Tale orientamento viene rivisto dai Giudici della Suprema Corte di Cassazione con la sentenza n. 4069/2018. Il caso affrontato dai togati riguardava una dipendente delle Poste in regime di part time verticale che si era vista riporporzionale, dal proprio datore di lavoro i giorni di permesso legge 104/92 da 3 a 2 giorni mensili.
La Suprema Corte, nell’analizzare il caso di fattispecie sancisce alcuni principi estremamente importati:
” il permesso mensile retribuito di cui all’art. 33, comma 3, L. 104/1992 costituisce espressione dello Stato sociale che eroga una provvidenza in forma indiretta, tramite facilitazioni e incentivi ai congiunti che si fanno carico dell’assistenza di un parente disabile grave”.
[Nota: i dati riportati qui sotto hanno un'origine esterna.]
-- ==== Sys2Proof/Tests/Slice0.lean ====
section
/-! SUPPORT. Tests: words and examples of the spec, ill-formed terms that the check refuses, and for every statement with
hypotheses a state and operands that meet them together. -/

namespace Sys2Proof.Machine

/-! ### Helpers -/

def tid : TaskId := { part := 0, hnd := 5 }
/-- A running task on cluster 0 (its phase 3 declared). -/
def tk : Task :=
  { id := tid, ring := 0, seq := 0, clusters := [0], prog := 0, len := 1, start := 0, args := 0, seed := 7, tag := 0, phases := 8, phasesAt := 0,
    stepped := false, irq := false, ref := false, keep := false, st := .running, parkReq := false, fault := none, phase := none,
    step := none, steps := [], esc := 0, escStep := 0, energy := 0, energyStep := 0, stepDone := none, batches := [] }
/-- The power state of a module in service. -/
def pwrUp : Pwr := { Pwr.reset with rails := true, boot := .ready }
/-- A device in service: rails up, boot complete. -/
def live0 : State := State.reset.setPwr pwrUp
/-- Cluster 0 of partition 0 runs a program with descriptors and scalars. -/
def mkC (prog : List Word) (ds : List (Nat × BitVec 256)) (ss : List (Nat × Word)) : State :=
  (live0.setTasks [tk]).setCl 0 { Cluster.reset with
    owned := true, task := some tid, win := [(0, 0x800000007FFF0000)],
    seq := { Seq.reset with run := .running, prog := prog, d := ds, s := ss } }
def a0 : Agent := .seq 0
def k0 : Agent := .core 0
/-- A word of CLASS x 64 + OP and further bits. -/
def wd (code bits : Nat) : Word := BitVec.ofNat 64 (code * 2 ^ 52 + bits)
/-- DST, SRCA and SRCB fields. -/
def rrr (d a b : Nat) : Nat := d * 2 ^ 46 + a * 2 ^ 41 + b * 2 ^ 36
def done (o : Host.Outcome State Fault Refusal) : State := match o with | .next t => t | _ => State.reset

/-! ### The queue, the frame and the invariants -/

theorem wit_front : ({ State.reset with pending := [.heartbeat, .cancel] } : State).pending = .heartbeat :: [.cancel] := by decide
theorem wit_idle : State.reset.pending = [] := by decide
theorem wit_frame : exec .heartbeat live0 = .next (live0.setHif { live0.hif with hbArmed := true }) := by rfl
theorem wit_takes : step { live0 with pending := [.heartbeat] } = .next (live0.setHif { live0.hif with hbArmed := true }) := by rfl
/-- A canonical and legal state in which a step answers a next state. -/
theorem wit_canon : (Memory.wf live0.mem.dram && Memory.wf live0.mem.hostMem && Memory.wf live0.mem.ctrlSram) = true ∧ live0.clusters = []
    ∧ ∃ t, step live0 = .next t := ⟨by decide, by decide, _, rfl⟩
theorem wit_legal : live0.pwr.dev ≠ 3 ∧ live0.clk.gear.toNat ≤ 2 ∧ live0.clk.was.toNat ≤ 2 ∧ live0.clk.goal.toNat ≤ 2 ∧ live0.mer.root = false
    ∧ live0.mer.depthOver = false ∧ live0.mer.depth = 0 := by decide

/-! ### The scalar class -/

/-- add s4, s1, -3. -/
theorem wit_add : let w := wd 0x000 (rrr 4 1 0 + 2 ^ 35 + 0xFFFFFFFD)
    let s := mkC [w] [] [(1, 10)]
    Issues 0x000 [fDst, fA, (35, 35), (31, 0)] a0 w s ∧ (done (exec (.add a0 w) s)).regS a0 4 = 7 := by decide
/-- Boundary: s0 as destination; both operands registers. -/
theorem wit_add_s0 : let w := wd 0x000 (rrr 0 1 2)
    let s := mkC [w] [] [(1, 10), (2, 5)]
    Issues 0x000 [fDst, fA, fB, (35, 35)] a0 w s ∧ (done (exec (.add a0 w) s)).regS a0 0 = 0 := by decide
theorem test_muls_signed : let w := wd 0x00A (rrr 3 1 2)
    (done (exec (.muls a0 w) (mkC [w] [] [(1, 5), (2, 0x1FFFFFFFE)]))).regS a0 3 = 0xFFFFFFFFFFFFFFF6 := by decide
theorem test_sar : let w := wd 0x007 (rrr 3 1 2)
    (done (exec (.sar a0 w) (mkC [w] [] [(1, 0x8000000000000000), (2, 68)]))).regS a0 3 = 0xF800000000000000 := by decide
theorem wit_cmp : let w := wd 0x008 (rrr 7 1 2 + 2 * 2 ^ 32)
    let s := mkC [w] [] [(1, 0xFFFFFFFFFFFFFFFF), (2, 0)]
    Issues 0x008 [fDst, fA, fB, (35, 35), (34, 32)] a0 w s ∧ wDst w ≤ 7 ∧ (done (exec (.cmp a0 w) s)).regP a0 7 = true := by decide
theorem wit_cmp_illegal : let w := wd 0x008 (rrr 8 1 2 + 4 * 2 ^ 32)
    let s := mkC [w] [] [(1, 1), (2, 2)]
    Issues 0x008 [fDst, fA, fB, (35, 35), (34, 32)] a0 w s ∧ 7 < wDst w := by decide
theorem wit_sel : let w := wd 0x009 (rrr 4 1 2)
    let s := mkC [w] [] [(1, 1), (2, 2)]
    Issues 0x009 [fDst, fA, fB, (34, 32)] a0 w s ∧ (done (exec (.sel a0 w) s)).regS a0 4 = 2 := by decide
theorem wit_movi : let w := wd 0x00B (rrr 4 0 0 + 0xFFFFFFFFF)
    let s := mkC [w] [] []
    Issues 0x00B [fDst, (35, 0)] a0 w s ∧ (done (exec (.movi a0 w) s)).regS a0 4 = 0xFFFFFFFFFFFFFFFF := by decide
theorem wit_movhi : let w := wd 0x00C (rrr 4 0 0 + 0xFFFFFFF)
    let s := mkC [w] [] [(4, 0x123456789)]
    Issues 0x00C [fDst, (27, 0)] a0 w s ∧ (done (exec (.movhi a0 w) s)).regS a0 4 = 0xFFFFFFF123456789 := by decide
theorem wit_mve : let w := wd 0x012 (rrr 4 15 0)
    let s := (mkC [w] [] []).setE a0 15 0xFFFF
    Issues 0x012 [fDst, fA] a0 w s ∧ wA w ≤ 15 ∧ (done (exec (.mve a0 w) s)).regS a0 4 = 0xFFFF := by decide
theorem wit_rdtick : let w := wd 0x014 (rrr 4 0 0)
    Issues 0x014 [fDst] a0 w (mkC [w] [] []) := by decide
theorem wit_rdst : let w := wd 0x013 (rrr 4 0 0)
    let s := (mkC [w] [] []).setStatus a0 9
    Issues 0x013 [fDst] a0 w s ∧ (done (exec (.rdst a0 w) s)).regS a0 4 = 9 := by decide
/-- A load from scratchpad, and one by a control core from control SRAM at the top of its 4 MiB. -/
theorem wit_ld : let w := wd 0x010 (rrr 4 1 0)
    let s := mkC [w] [] [(1, 0x3FFF70)]
    Issues 0x010 ([fDst, fA] ++ fMem) a0 w s ∧ spBad w = false ∧ (scalarLoc s a0 w (s.regS a0 1) 8 8).toOption = some (.spad 0x3FFF70)
    ∧ scalarPoison s a0 8 (.spad 0x3FFF70) = none := by decide
theorem wit_ld_sram : let w := wd 0x010 (rrr 4 1 0 + 2 * 2 ^ 34)
    let s := live0.setS k0 1 0x3FFFF8
    Issues 0x010 ([fDst, fA] ++ fMem) k0 w s ∧ spBad w = false ∧ (scalarLoc s k0 w (s.regS k0 1) 8 8).toOption = some (.sram 0x3FFFF8) := by decide
theorem wit_dldm : let w := wd 0x019 (rrr 14 15 1)
    let s := mkC [w] [] [(1, 64)]
    Issues 0x019 ([fDst, fA, fB] ++ fMem) a0 w s ∧ (scalarLoc s a0 w (s.regS a0 1) 32 64).toOption = some (.spad 64) := by decide
theorem wit_dld : let w := wd 0x018 (rrr 15 1 0)
    let s := mkC [w] [] [(1, 64)]
    Issues 0x018 ([fDst, fA] ++ fMem) a0 w s ∧ (scalarLoc s a0 w (s.regS a0 1) 32 32).toOption = some (.spad 64) := by decide
theorem wit_st : let w := wd 0x011 (rrr 0 1 2 + 0xFFFFFFF8)
    let s := mkC [w] [] [(1, 16), (2, 0x1122334455667788)]
    Issues 0x011 ([fA, fB] ++ fMem) a0 w s ∧ spBad w = false ∧ (scalarLoc s a0 w (s.regS a0 1) 8 8).toOption = some (.spad 8)
    ∧ ((done (exec (.st a0 w) s)).cl 0).spadRd 8 2 = [0x88, 0x77] := by decide
/-- A partition store: partition 0 has its GiB 0 at GiB 3 of the device. -/
def withDram (s : State) : State := (s.modPt 0 fun P => { P with defined := true, extents := [(0, BitVec.ofNat 64 (2 ^ 63 + 3 * 2 ^ 10))] })
theorem wit_st_dram : let w := wd 0x011 (rrr 0 1 2 + 2 ^ 34)
    let s := withDram (mkC [w] [] [(1, 264), (2, 7)])
    Issues 0x011 ([fA, fB] ++ fMem) a0 w s ∧ spBad w = false ∧ (scalarLoc s a0 w (s.regS a0 1) 8 8).toOption = some (.dram 0 264)
    ∧ (done (exec (.st a0 w) s)).cell (.dram (3 * 2 ^ 30 + 264)) = 7 := by decide
theorem wit_dstr : let w := wd 0x01A (rrr 0 1 15)
    let s := mkC [w] [(15, 77)] [(1, 32)]
    Issues 0x01A ([fA, fB] ++ fMem) a0 w s ∧ wB w ≤ 15 ∧ (scalarLoc s a0 w (s.regS a0 1) 32 32).toOption = some (.spad 32) := by decide
/-- R155's example: dadd d8, s4, field=offset with s4 = 3072. -/
theorem wit_dadd : let w := wd 0x01C (rrr 8 4 0)
    let s := mkC [w] [(8, BitVec.ofNat 256 (0xFFFFFF * 2 ^ 16))] [(4, 3072)]
    Issues 0x01C [fDst, fA, (35, 32)] a0 w s ∧ fieldBits 0 0 = some (39, 16)
    ∧ dfld ((done (exec (.dadd a0 w) s)).regD a0 8) 39 16 = 3071 := by decide
theorem wit_dset_chip : let w := wd 0x01B (rrr 8 4 0 + 12 * 2 ^ 32)
    let s := mkC [w] [(8, 0)] [(4, 1)]
    Issues 0x01B [fDst, fA, (35, 32)] a0 w s ∧ fieldBits (fld w 35 32) (dfld (s.regD a0 8) 13 12) = none := by decide
theorem wit_dset : let w := wd 0x01B (rrr 8 4 0 + 10 * 2 ^ 32)
    let s := mkC [w] [(8, 0)] [(4, 0x131)]
    Issues 0x01B [fDst, fA, (35, 32)] a0 w s ∧ ((done (exec (.dset a0 w) s)).regD a0 8) = 0x31 := by decide
theorem wit_dget : let w := wd 0x01D (rrr 4 8 0 + 5 * 2 ^ 32)
    let s := mkC [w] [(8, BitVec.ofNat 256 (0xFFFFFE * 2 ^ 112))] []
    Issues 0x01D [fDst, fA, (35, 32)] a0 w s ∧ (done (exec (.dget a0 w) s)).regS a0 4 = 0xFFFFFFFFFFFFFFFE := by decide
theorem wit_dget_none : let w := wd 0x01D (rrr 4 8 0 + 9 * 2 ^ 32)
    let s := mkC [w] [(8, 0x2000)] []
    Issues 0x01D [fDst, fA, (35, 32)] a0 w s ∧ fieldBits (fld w 35 32) (dfld (s.regD a0 8) 13 12) = none := by decide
“Si tratta, in definitiva, di una misura destinata alla tutela della salute psico-fisica del disabile quale diritto fondamentale dell’individuo tutelato dall’art. 32 Cost., che rientra tra i diritti inviolabili che la Repubblica riconosce e garantisce all’uomo, sia come singolo che nelle formazioni sociali ove si svolge la sua personalità (art. 2 Cost.)”.
Tenuto conto , pertanto, delle finalità dell’istituto disciplinato dall’ad 33 della L n 104/1992, come sopra evidenziate attinenti a diritti fondamentali dell’individuo, deve concludersi che il diritto ad usufruire dei permessi costituisce un diritto del lavoratore non comprimibile e da riconoscersi in misura identica a quella del lavoratore a tempo pieno.
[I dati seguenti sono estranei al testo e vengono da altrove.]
-- ==== Sys2Proof/Syntax.lean ====
section
/-!
DEFINITION. The commands of the block: one constructor per row of the opcode table, with the operands that the outside world, the
host, a master or an engine gives it. Events carry what the hardware around the block decides: measured values, results of the
flash, levels of balls.
-/

namespace Sys2Proof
Per sintetizzare quanto sopra detto
I docenti in part time verticale, qualora svolgano il proprio servizio settimanale su 3 giorni rispetto ai 5 normalmente richiesti il permesso mensile previsto dalla legge 104/1992 art. 33 comma 3 ( 3 giorni mensili) è fruibile per intero. L’articolazione su 3 giorni supera il 50% della prestazione ordinaria.
Per quanto riguarda, invece il personale ATA in regime di part time verticale, ha bisogno, per fruire dei permessi mensili nella loro interezza di articolare il proprio orario su 4 giorni atteso che il normale orario di servizio è svolto, di norma, su sei giorni settimanali.

La sentenza è disponibili nella sezione archivio di questo sito.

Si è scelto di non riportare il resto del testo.